Task objective
Can you retype only the lines from the one with "theorem State.selectCallers_frame (n" through the final line of the material, exactly as given?

Provided entries

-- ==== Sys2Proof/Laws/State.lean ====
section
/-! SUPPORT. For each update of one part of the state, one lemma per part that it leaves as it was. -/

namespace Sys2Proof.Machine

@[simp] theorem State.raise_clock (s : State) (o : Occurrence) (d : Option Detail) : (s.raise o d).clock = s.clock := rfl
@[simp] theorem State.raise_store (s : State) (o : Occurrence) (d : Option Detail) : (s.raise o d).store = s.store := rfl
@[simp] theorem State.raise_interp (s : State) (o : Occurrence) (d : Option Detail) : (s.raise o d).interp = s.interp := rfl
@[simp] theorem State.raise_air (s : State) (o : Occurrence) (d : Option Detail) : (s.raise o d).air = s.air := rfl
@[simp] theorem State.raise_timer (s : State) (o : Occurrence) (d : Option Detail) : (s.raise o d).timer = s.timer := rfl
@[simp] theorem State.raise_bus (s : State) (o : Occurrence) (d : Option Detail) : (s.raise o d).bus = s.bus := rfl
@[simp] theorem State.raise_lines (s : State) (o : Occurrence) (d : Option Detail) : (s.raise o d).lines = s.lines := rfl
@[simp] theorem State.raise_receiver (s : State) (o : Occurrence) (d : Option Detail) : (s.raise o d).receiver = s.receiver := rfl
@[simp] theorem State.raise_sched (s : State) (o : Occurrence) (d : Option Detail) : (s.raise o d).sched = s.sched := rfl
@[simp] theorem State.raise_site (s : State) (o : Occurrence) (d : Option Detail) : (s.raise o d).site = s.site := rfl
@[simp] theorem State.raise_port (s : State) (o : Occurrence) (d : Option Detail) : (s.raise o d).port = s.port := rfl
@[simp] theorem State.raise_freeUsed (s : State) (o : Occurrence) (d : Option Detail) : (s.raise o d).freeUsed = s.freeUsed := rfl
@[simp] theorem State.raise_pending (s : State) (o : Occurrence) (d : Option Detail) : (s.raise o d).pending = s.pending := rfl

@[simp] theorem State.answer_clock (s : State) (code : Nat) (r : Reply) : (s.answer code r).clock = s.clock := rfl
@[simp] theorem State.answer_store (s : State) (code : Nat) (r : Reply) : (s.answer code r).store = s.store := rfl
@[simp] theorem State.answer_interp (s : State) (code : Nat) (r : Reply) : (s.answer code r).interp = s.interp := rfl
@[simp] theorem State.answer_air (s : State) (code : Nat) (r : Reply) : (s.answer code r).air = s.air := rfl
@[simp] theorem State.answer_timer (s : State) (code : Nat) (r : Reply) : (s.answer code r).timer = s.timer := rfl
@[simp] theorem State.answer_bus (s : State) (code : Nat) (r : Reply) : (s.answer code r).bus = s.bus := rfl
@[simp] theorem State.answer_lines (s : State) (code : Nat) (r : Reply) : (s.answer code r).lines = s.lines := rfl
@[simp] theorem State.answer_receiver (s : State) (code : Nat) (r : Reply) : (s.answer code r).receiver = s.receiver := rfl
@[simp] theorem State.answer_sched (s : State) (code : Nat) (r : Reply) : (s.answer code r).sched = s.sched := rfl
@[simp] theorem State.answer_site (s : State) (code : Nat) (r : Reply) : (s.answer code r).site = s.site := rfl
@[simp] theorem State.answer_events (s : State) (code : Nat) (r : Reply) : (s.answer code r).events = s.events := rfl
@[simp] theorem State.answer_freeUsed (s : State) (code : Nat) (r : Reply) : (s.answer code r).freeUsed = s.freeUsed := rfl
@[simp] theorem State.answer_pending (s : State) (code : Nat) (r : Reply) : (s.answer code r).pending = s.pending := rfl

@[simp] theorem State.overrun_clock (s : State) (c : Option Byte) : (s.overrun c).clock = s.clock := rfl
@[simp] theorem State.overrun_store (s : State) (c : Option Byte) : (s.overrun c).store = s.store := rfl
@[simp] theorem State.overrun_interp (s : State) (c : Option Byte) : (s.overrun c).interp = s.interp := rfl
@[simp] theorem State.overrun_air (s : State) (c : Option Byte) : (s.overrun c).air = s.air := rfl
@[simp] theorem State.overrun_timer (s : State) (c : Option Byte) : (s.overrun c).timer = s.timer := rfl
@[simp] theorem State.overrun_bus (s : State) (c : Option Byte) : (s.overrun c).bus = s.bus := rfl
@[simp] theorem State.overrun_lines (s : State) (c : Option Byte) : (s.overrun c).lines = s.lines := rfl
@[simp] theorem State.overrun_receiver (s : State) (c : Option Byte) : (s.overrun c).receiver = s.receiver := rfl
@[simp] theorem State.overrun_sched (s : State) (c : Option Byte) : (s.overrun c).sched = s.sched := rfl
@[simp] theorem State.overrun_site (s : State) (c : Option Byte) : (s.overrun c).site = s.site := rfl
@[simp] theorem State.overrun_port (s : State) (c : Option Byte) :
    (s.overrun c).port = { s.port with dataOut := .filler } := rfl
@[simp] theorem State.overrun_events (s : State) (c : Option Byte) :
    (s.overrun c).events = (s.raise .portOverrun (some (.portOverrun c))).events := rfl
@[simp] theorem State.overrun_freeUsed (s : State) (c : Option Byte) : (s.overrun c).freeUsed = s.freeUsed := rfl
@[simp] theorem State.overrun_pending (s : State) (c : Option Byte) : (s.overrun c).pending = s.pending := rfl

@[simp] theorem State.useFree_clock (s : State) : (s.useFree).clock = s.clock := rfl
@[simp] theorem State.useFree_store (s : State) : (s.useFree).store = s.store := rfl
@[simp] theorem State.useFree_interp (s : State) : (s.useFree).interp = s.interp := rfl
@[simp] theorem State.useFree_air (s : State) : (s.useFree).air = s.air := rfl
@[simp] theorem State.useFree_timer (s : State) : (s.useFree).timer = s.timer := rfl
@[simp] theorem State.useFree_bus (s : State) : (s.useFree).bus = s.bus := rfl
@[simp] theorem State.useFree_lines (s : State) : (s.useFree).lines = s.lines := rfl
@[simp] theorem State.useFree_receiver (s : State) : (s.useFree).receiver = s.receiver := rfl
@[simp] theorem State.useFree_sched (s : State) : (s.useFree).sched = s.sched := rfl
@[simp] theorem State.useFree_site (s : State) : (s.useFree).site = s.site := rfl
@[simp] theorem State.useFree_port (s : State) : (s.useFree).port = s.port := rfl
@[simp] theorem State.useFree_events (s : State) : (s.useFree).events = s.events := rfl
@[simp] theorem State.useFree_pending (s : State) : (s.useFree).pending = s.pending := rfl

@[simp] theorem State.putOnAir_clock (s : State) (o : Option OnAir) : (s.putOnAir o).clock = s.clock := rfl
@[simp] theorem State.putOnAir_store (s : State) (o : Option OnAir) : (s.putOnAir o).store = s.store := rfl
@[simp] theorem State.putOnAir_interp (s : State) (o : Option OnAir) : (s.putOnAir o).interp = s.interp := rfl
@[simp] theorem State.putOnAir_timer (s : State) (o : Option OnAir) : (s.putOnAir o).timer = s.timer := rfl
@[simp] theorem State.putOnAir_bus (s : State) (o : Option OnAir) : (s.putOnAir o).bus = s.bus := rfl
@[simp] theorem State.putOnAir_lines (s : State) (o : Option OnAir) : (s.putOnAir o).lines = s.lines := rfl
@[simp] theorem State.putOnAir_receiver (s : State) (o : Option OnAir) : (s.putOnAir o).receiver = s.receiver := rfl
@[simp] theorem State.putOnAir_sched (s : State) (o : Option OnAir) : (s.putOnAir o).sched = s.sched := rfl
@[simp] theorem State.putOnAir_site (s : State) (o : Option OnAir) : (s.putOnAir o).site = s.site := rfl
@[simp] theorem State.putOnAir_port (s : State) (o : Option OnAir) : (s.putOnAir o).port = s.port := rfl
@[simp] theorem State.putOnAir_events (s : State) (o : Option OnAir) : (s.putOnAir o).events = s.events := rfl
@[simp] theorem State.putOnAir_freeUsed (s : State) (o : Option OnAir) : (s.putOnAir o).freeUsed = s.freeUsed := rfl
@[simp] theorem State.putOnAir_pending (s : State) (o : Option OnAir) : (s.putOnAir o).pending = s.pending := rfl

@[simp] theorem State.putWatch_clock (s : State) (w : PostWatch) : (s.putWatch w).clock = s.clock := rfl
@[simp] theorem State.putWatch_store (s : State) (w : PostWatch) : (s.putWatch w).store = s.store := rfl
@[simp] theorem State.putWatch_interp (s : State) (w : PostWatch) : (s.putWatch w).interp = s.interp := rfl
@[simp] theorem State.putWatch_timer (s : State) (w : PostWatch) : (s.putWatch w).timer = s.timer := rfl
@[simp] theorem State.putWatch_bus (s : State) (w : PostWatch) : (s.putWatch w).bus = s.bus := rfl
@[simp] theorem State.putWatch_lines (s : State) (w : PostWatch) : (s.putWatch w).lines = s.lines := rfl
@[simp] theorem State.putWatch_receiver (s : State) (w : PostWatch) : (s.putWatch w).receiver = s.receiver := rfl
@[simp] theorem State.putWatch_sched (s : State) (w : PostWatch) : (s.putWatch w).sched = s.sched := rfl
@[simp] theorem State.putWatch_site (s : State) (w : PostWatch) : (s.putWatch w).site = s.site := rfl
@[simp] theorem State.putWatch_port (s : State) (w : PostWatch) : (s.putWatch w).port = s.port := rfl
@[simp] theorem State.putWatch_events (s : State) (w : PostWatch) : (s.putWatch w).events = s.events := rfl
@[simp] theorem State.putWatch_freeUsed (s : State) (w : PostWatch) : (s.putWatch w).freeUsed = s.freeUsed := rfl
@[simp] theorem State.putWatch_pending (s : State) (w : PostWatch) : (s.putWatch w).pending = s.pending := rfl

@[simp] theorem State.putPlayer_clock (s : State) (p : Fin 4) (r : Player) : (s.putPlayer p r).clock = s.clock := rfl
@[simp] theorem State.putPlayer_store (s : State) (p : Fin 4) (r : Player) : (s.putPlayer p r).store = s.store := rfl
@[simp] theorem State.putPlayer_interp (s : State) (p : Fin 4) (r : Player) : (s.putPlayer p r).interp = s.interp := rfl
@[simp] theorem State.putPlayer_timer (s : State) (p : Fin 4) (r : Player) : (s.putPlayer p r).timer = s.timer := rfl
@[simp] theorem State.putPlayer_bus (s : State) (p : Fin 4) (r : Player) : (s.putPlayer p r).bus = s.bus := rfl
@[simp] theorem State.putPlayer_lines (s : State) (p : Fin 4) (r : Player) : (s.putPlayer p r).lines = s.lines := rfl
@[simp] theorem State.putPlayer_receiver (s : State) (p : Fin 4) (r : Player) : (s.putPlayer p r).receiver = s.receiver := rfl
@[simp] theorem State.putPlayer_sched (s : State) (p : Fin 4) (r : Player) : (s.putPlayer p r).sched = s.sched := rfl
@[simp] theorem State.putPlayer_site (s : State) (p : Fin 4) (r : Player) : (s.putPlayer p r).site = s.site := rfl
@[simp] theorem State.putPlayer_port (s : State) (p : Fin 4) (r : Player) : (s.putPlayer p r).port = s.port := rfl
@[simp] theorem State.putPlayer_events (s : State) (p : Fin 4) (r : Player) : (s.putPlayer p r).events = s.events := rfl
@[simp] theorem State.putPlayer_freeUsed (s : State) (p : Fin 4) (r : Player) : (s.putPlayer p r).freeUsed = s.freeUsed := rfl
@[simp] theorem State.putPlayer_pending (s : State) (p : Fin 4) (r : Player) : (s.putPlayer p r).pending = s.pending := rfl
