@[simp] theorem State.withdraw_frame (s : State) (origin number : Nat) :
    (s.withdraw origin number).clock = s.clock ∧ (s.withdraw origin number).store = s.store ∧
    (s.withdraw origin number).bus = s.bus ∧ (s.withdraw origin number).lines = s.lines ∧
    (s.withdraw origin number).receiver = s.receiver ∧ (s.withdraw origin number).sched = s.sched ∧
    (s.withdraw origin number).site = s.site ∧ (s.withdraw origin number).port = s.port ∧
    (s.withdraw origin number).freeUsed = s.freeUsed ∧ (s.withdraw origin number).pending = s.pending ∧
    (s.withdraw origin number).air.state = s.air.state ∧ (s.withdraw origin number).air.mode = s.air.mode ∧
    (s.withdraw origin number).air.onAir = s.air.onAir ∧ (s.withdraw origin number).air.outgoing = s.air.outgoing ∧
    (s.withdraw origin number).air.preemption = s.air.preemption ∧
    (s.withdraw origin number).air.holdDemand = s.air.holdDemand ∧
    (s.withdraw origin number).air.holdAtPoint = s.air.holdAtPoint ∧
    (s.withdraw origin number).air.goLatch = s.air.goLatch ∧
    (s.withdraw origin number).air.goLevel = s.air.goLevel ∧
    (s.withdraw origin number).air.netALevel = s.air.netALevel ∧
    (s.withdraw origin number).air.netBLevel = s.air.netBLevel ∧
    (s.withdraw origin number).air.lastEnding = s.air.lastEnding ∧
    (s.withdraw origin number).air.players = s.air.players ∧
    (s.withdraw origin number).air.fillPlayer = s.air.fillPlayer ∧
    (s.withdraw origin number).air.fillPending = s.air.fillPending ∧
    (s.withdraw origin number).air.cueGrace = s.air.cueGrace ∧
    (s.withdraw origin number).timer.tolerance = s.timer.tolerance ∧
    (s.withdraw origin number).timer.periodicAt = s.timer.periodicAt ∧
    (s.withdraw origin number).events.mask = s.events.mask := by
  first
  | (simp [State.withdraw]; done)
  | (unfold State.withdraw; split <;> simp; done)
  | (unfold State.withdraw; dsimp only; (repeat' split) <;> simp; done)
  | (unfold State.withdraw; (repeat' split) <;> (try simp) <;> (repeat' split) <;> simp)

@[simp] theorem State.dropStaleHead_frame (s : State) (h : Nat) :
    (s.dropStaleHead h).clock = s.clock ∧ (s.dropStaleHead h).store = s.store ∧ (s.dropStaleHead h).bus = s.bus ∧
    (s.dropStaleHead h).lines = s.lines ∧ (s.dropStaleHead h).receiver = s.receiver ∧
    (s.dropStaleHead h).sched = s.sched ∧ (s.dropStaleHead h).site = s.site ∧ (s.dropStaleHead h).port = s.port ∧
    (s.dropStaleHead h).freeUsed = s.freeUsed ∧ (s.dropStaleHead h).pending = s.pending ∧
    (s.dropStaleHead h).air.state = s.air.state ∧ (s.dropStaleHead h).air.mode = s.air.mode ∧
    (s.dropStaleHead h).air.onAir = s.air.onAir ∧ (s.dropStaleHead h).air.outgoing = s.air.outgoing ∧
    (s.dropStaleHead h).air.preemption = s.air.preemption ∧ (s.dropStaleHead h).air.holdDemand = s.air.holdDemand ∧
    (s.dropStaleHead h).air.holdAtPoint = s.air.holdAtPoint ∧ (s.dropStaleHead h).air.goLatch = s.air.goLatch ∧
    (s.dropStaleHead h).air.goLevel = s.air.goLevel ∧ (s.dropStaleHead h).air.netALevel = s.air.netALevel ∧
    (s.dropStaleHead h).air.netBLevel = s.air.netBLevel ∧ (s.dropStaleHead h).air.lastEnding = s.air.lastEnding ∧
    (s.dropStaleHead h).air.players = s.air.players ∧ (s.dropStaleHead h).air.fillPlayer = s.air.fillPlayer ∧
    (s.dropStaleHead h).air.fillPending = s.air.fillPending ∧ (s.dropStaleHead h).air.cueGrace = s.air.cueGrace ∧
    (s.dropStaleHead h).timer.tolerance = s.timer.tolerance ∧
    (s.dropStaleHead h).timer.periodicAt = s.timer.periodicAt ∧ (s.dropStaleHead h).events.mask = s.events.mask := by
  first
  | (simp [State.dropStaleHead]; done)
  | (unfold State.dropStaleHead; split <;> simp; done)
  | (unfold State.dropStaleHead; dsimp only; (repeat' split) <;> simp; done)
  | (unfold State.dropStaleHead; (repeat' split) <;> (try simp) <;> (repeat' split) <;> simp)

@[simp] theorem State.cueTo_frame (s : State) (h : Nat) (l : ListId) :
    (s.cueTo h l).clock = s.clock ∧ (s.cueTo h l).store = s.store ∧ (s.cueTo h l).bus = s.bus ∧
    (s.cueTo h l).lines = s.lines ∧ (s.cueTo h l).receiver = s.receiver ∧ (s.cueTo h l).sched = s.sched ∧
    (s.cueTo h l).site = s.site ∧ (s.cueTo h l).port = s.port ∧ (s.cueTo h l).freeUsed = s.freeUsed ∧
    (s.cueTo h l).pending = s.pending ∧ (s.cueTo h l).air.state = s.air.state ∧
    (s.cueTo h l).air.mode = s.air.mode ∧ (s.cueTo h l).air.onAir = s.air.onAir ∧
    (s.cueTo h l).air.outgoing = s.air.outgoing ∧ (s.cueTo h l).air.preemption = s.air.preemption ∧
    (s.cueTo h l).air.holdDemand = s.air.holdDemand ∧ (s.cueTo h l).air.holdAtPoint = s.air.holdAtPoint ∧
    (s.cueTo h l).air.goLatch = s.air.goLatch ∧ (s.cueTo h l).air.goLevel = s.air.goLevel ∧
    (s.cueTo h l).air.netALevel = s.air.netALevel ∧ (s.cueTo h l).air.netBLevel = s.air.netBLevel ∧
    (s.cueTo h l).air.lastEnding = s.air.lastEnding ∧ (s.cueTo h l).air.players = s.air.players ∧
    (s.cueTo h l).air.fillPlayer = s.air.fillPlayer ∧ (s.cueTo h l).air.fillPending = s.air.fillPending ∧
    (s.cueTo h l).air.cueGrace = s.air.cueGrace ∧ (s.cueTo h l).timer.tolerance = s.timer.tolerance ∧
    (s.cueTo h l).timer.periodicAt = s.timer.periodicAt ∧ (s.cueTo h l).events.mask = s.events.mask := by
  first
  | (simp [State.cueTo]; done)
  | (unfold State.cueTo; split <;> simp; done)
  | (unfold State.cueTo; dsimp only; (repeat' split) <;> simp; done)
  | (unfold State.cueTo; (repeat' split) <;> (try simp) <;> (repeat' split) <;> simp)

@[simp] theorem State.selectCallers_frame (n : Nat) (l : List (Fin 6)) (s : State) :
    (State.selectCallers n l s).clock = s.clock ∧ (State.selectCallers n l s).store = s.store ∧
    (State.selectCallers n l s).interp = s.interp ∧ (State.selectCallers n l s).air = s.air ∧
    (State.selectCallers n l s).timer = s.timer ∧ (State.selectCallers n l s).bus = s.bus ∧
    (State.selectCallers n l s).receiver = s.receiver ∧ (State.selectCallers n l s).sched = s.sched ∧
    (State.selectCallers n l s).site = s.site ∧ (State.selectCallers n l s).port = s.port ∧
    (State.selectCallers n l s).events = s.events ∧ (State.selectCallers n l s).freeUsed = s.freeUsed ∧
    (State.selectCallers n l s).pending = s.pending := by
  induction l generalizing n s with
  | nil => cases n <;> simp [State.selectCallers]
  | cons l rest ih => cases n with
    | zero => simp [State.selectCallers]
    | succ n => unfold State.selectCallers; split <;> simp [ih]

Result
@[simp] theorem State.selectCallers_frame (n : Nat) (l : List (Fin 6)) (s : State) :
    (State.selectCallers n l s).clock = s.clock ∧ (State.selectCallers n l s).store = s.store ∧
    (State.selectCallers n l s).interp = s.interp ∧ (State.selectCallers n l s).air = s.air ∧
    (State.selectCallers n l s).timer = s.timer ∧ (State.selectCallers n l s).bus = s.bus ∧
    (State.selectCallers n l s).receiver = s.receiver ∧ (State.selectCallers n l s).sched = s.sched ∧
    (State.selectCallers n l s).site = s.site ∧ (State.selectCallers n l s).port = s.port ∧
    (State.selectCallers n l s).events = s.events ∧ (State.selectCallers n l s).freeUsed = s.freeUsed ∧
    (State.selectCallers n l s).pending = s.pending := by
  induction l generalizing n s with
  | nil => cases n <;> simp [State.selectCallers]
  | cons l rest ih => cases n with
    | zero => simp [State.selectCallers]
    | succ n => unfold State.selectCallers; split <;> simp [ih]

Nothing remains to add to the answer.